» **Task to carry out**
In the records below, find the line holding "j = m.stream j" and the line holding "m.port p with". Set down both, with every line between them, exactly.

[[ Exercise data open ]]

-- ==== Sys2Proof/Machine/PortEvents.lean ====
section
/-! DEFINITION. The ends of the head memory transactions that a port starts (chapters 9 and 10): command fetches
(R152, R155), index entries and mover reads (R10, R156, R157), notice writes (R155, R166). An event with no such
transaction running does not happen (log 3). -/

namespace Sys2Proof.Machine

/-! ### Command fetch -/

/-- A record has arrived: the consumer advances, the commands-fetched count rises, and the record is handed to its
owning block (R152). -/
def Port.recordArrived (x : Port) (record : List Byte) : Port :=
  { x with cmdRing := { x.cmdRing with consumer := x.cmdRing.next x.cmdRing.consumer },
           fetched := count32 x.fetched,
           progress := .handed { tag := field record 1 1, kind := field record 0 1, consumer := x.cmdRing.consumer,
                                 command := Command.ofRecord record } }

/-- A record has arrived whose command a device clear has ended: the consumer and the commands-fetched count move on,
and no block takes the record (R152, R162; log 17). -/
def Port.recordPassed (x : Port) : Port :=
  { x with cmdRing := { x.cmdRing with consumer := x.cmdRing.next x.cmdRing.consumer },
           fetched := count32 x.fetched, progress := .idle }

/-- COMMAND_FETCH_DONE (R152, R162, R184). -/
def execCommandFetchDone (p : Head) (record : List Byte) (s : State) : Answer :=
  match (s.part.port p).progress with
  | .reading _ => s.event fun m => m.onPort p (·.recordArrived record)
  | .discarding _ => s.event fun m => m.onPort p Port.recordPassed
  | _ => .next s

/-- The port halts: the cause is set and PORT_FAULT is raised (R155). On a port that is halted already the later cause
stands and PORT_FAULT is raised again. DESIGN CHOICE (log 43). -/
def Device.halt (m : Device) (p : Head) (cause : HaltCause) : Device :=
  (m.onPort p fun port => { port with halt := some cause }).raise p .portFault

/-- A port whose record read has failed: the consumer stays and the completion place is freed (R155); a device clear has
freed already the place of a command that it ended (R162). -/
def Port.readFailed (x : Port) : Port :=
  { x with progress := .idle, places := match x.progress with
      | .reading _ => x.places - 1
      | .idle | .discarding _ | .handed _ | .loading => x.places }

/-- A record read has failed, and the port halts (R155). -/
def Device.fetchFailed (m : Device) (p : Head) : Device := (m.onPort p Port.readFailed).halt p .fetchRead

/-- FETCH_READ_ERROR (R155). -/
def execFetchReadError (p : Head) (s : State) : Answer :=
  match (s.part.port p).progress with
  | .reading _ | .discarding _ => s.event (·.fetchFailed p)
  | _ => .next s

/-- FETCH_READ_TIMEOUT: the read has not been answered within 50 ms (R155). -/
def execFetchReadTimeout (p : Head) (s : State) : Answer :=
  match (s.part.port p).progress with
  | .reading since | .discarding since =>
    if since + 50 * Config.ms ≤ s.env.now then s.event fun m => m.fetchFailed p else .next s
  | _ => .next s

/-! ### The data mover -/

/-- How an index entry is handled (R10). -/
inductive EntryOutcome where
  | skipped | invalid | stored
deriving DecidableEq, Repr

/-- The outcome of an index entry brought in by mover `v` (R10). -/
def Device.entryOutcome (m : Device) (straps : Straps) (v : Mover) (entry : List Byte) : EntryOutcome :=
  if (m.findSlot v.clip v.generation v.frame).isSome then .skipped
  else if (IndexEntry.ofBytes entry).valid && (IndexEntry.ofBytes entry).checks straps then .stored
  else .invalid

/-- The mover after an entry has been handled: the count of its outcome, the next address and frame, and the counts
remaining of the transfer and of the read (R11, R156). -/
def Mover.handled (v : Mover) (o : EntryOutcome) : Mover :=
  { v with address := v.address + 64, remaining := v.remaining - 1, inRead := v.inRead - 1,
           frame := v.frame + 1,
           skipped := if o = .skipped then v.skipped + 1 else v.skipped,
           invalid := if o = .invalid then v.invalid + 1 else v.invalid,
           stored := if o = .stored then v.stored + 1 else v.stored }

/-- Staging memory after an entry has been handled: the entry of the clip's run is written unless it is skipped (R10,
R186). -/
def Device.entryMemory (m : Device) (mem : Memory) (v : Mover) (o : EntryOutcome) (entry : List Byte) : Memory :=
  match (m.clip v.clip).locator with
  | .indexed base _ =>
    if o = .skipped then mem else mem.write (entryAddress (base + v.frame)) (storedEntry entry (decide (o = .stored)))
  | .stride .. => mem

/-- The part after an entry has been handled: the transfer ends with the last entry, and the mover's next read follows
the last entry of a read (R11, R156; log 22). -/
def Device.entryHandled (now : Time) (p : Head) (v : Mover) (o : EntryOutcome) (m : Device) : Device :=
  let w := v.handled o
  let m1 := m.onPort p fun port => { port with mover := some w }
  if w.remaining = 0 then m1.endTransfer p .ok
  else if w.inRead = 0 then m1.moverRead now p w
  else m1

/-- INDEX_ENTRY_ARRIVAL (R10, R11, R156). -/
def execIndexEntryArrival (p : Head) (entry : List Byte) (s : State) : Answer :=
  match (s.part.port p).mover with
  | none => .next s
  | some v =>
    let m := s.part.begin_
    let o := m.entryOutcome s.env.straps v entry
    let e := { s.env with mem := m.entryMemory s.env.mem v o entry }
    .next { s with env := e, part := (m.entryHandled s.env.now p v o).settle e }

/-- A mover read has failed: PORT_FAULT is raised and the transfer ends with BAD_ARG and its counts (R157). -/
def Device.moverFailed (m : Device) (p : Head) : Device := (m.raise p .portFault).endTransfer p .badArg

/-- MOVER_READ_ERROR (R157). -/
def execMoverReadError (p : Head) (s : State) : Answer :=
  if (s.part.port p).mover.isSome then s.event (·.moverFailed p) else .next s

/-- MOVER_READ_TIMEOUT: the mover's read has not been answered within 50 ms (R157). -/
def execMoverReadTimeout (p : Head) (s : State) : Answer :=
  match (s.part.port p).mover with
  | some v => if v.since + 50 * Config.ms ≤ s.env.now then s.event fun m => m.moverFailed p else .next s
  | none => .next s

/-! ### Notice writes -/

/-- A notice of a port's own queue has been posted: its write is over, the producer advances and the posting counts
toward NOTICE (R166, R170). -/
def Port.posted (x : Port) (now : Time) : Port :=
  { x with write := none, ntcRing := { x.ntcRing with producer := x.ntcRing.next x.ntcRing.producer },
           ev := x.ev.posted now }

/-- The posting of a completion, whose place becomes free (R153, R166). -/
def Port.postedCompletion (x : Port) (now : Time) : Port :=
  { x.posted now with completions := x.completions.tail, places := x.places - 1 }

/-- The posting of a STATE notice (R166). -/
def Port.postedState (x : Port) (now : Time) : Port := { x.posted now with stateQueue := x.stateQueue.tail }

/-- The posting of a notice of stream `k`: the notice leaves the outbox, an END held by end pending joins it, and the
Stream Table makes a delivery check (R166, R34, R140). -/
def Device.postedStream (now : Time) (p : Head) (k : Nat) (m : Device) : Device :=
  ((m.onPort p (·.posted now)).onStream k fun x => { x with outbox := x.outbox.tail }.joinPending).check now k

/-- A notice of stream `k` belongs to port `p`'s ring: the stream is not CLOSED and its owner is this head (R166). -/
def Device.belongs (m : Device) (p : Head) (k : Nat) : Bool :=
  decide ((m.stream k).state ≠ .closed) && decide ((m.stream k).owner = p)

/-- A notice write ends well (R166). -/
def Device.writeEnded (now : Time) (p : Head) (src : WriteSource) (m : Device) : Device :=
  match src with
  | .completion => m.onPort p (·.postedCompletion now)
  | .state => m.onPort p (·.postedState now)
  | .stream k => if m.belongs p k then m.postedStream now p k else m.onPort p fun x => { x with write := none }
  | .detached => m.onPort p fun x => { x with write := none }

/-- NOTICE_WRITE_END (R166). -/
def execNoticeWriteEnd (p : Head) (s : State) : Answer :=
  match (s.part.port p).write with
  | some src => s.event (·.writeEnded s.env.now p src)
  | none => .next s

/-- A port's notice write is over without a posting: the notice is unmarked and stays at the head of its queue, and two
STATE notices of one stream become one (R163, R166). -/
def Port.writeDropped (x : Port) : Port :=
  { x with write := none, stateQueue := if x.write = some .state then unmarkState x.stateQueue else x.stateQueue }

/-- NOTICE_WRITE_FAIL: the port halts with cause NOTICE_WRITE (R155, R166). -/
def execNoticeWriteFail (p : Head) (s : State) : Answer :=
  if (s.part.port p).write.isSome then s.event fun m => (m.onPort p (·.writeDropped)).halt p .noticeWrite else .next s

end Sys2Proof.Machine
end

[[ Exercise data closed ]]
[[ Exercise data open ]]

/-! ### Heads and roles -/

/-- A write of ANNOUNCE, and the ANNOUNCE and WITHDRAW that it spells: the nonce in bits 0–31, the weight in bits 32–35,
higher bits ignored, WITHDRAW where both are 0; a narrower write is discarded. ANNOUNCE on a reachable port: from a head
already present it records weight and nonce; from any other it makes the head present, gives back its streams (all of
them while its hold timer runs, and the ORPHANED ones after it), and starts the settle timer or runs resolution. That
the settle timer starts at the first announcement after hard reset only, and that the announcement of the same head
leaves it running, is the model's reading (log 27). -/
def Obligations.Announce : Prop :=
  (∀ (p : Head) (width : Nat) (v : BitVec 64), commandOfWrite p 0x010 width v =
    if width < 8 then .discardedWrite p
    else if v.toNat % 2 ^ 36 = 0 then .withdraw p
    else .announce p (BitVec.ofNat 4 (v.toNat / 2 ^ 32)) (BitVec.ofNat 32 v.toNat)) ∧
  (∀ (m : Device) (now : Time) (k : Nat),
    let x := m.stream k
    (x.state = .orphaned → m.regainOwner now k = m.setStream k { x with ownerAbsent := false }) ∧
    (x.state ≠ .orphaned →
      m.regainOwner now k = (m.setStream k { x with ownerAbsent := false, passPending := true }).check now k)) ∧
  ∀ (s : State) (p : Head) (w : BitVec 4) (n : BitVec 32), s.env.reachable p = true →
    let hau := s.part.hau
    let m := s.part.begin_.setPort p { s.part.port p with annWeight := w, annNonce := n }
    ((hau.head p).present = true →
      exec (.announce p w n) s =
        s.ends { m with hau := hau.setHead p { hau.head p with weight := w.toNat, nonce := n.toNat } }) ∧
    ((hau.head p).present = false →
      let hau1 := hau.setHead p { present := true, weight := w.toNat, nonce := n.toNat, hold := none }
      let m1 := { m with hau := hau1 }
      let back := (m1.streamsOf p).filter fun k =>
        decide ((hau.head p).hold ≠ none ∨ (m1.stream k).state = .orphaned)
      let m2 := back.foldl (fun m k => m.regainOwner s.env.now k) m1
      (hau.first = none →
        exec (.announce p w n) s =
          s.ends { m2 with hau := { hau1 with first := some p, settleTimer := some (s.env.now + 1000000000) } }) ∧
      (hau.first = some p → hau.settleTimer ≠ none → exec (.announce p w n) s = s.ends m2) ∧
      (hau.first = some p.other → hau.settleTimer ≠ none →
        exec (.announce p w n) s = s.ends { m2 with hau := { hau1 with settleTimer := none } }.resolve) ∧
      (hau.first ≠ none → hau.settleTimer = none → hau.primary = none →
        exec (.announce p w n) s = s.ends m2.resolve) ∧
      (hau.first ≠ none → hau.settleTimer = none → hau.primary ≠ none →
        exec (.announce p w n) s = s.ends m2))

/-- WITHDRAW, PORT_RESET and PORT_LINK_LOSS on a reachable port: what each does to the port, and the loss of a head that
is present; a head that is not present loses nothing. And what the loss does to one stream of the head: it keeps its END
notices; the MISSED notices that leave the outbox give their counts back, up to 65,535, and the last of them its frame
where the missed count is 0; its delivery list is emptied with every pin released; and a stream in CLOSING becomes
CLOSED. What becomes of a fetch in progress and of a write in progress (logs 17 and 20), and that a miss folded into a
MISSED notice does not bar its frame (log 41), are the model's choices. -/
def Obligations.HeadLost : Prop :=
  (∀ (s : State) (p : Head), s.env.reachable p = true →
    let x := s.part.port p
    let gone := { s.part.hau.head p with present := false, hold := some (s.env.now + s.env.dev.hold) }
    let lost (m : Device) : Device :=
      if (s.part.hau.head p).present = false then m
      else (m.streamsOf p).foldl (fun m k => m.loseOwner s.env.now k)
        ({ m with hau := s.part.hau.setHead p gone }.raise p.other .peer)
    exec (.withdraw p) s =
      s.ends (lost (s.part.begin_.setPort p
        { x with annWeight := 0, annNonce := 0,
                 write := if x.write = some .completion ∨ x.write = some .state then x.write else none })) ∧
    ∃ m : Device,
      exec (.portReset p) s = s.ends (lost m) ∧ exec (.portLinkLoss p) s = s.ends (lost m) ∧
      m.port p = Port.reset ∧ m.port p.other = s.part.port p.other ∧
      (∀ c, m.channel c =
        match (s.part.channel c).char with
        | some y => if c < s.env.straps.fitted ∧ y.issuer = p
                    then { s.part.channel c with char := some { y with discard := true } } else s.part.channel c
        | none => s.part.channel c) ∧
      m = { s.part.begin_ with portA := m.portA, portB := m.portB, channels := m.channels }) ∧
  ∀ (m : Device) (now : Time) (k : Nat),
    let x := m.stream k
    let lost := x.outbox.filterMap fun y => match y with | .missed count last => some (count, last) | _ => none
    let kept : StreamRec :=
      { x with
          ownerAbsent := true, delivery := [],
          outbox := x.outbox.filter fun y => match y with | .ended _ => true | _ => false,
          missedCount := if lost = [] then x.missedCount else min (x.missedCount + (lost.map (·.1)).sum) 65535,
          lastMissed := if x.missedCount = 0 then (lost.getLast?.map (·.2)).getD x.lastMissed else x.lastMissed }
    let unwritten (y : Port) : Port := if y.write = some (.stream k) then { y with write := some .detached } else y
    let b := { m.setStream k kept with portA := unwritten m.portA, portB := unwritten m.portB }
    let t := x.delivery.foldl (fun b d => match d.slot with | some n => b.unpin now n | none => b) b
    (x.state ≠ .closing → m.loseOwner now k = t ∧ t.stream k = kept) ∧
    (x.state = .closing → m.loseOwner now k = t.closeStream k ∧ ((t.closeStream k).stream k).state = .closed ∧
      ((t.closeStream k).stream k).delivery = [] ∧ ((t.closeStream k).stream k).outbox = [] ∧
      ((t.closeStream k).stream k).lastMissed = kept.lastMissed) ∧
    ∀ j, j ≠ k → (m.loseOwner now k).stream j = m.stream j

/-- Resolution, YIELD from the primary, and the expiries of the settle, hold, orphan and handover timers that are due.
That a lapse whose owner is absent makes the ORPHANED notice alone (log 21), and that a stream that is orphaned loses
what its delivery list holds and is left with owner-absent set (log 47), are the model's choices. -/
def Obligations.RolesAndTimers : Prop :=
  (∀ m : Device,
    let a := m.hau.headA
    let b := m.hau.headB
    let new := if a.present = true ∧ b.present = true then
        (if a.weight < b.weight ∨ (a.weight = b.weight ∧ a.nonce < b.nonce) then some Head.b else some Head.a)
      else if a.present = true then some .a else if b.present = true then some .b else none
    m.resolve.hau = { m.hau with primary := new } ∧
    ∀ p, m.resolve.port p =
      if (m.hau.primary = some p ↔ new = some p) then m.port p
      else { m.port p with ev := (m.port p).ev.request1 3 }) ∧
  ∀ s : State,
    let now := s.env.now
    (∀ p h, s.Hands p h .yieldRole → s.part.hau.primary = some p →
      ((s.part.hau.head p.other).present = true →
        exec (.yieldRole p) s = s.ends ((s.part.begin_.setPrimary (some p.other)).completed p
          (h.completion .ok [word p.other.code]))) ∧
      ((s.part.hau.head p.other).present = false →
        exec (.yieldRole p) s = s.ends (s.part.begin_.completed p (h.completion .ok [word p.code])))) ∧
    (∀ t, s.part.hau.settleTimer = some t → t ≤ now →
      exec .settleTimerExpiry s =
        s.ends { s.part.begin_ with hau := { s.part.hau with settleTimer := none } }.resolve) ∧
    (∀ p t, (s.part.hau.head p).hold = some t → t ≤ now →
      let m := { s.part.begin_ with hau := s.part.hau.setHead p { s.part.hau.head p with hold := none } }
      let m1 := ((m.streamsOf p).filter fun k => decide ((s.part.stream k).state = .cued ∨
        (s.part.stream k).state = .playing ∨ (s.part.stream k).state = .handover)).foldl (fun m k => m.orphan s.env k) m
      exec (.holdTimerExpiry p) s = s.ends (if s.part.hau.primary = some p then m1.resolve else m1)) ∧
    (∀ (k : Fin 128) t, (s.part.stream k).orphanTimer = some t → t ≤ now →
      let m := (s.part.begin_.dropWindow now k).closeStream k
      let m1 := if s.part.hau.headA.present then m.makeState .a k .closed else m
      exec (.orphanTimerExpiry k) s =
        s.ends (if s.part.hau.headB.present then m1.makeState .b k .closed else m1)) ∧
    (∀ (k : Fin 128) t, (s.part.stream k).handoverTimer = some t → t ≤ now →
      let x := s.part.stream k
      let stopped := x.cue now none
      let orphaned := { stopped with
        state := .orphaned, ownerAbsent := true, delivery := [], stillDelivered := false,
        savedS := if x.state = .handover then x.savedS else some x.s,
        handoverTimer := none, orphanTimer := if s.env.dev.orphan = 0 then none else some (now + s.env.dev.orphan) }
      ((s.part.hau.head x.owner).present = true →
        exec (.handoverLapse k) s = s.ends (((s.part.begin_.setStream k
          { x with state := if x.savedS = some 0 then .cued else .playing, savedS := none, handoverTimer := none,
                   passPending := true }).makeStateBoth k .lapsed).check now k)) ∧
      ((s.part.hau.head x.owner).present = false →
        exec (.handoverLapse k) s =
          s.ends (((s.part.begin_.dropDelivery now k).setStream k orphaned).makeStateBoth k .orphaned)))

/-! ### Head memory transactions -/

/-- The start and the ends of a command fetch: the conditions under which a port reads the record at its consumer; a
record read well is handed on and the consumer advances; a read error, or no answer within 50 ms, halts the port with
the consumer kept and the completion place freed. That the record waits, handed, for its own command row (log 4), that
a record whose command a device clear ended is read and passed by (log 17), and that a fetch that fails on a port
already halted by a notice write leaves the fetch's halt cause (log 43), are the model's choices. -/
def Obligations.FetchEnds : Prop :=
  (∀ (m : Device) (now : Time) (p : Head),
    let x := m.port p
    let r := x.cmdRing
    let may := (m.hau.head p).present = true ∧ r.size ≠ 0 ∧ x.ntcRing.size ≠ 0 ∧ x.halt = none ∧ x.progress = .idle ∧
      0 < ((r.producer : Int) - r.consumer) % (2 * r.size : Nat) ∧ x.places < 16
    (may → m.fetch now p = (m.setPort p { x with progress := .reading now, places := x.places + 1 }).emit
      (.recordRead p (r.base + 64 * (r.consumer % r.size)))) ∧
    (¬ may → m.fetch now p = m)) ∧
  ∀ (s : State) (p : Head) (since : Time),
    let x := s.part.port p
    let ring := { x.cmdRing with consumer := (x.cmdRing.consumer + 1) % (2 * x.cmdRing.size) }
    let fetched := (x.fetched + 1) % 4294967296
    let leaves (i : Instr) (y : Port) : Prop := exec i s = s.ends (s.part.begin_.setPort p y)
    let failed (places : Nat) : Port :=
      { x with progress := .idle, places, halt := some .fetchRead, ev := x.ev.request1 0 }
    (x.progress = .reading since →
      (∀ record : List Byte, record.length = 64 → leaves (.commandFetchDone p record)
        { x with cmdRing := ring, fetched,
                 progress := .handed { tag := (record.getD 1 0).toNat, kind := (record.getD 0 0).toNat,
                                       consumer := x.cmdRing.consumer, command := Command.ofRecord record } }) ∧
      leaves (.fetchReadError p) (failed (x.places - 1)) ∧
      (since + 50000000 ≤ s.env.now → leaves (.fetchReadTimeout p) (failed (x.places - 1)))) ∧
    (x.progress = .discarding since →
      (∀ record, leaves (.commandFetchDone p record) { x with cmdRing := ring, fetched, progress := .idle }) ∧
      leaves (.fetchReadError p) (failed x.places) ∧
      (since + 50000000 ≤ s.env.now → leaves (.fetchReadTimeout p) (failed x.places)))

[[ Exercise data closed ]]

» **Result of the task**
    ∀ j, j ≠ k → (m.loseOwner now k).stream j = m.stream j

/-- Resolution, YIELD from the primary, and the expiries of the settle, hold, orphan and handover timers that are due.
That a lapse whose owner is absent makes the ORPHANED notice alone (log 21), and that a stream that is orphaned loses
what its delivery list holds and is left with owner-absent set (log 47), are the model's choices. -/
def Obligations.RolesAndTimers : Prop :=
  (∀ m : Device,
    let a := m.hau.headA
    let b := m.hau.headB
    let new := if a.present = true ∧ b.present = true then
        (if a.weight < b.weight ∨ (a.weight = b.weight ∧ a.nonce < b.nonce) then some Head.b else some Head.a)
      else if a.present = true then some .a else if b.present = true then some .b else none
    m.resolve.hau = { m.hau with primary := new } ∧
    ∀ p, m.resolve.port p =
      if (m.hau.primary = some p ↔ new = some p) then m.port p
      else { m.port p with ev := (m.port p).ev.request1 3 }) ∧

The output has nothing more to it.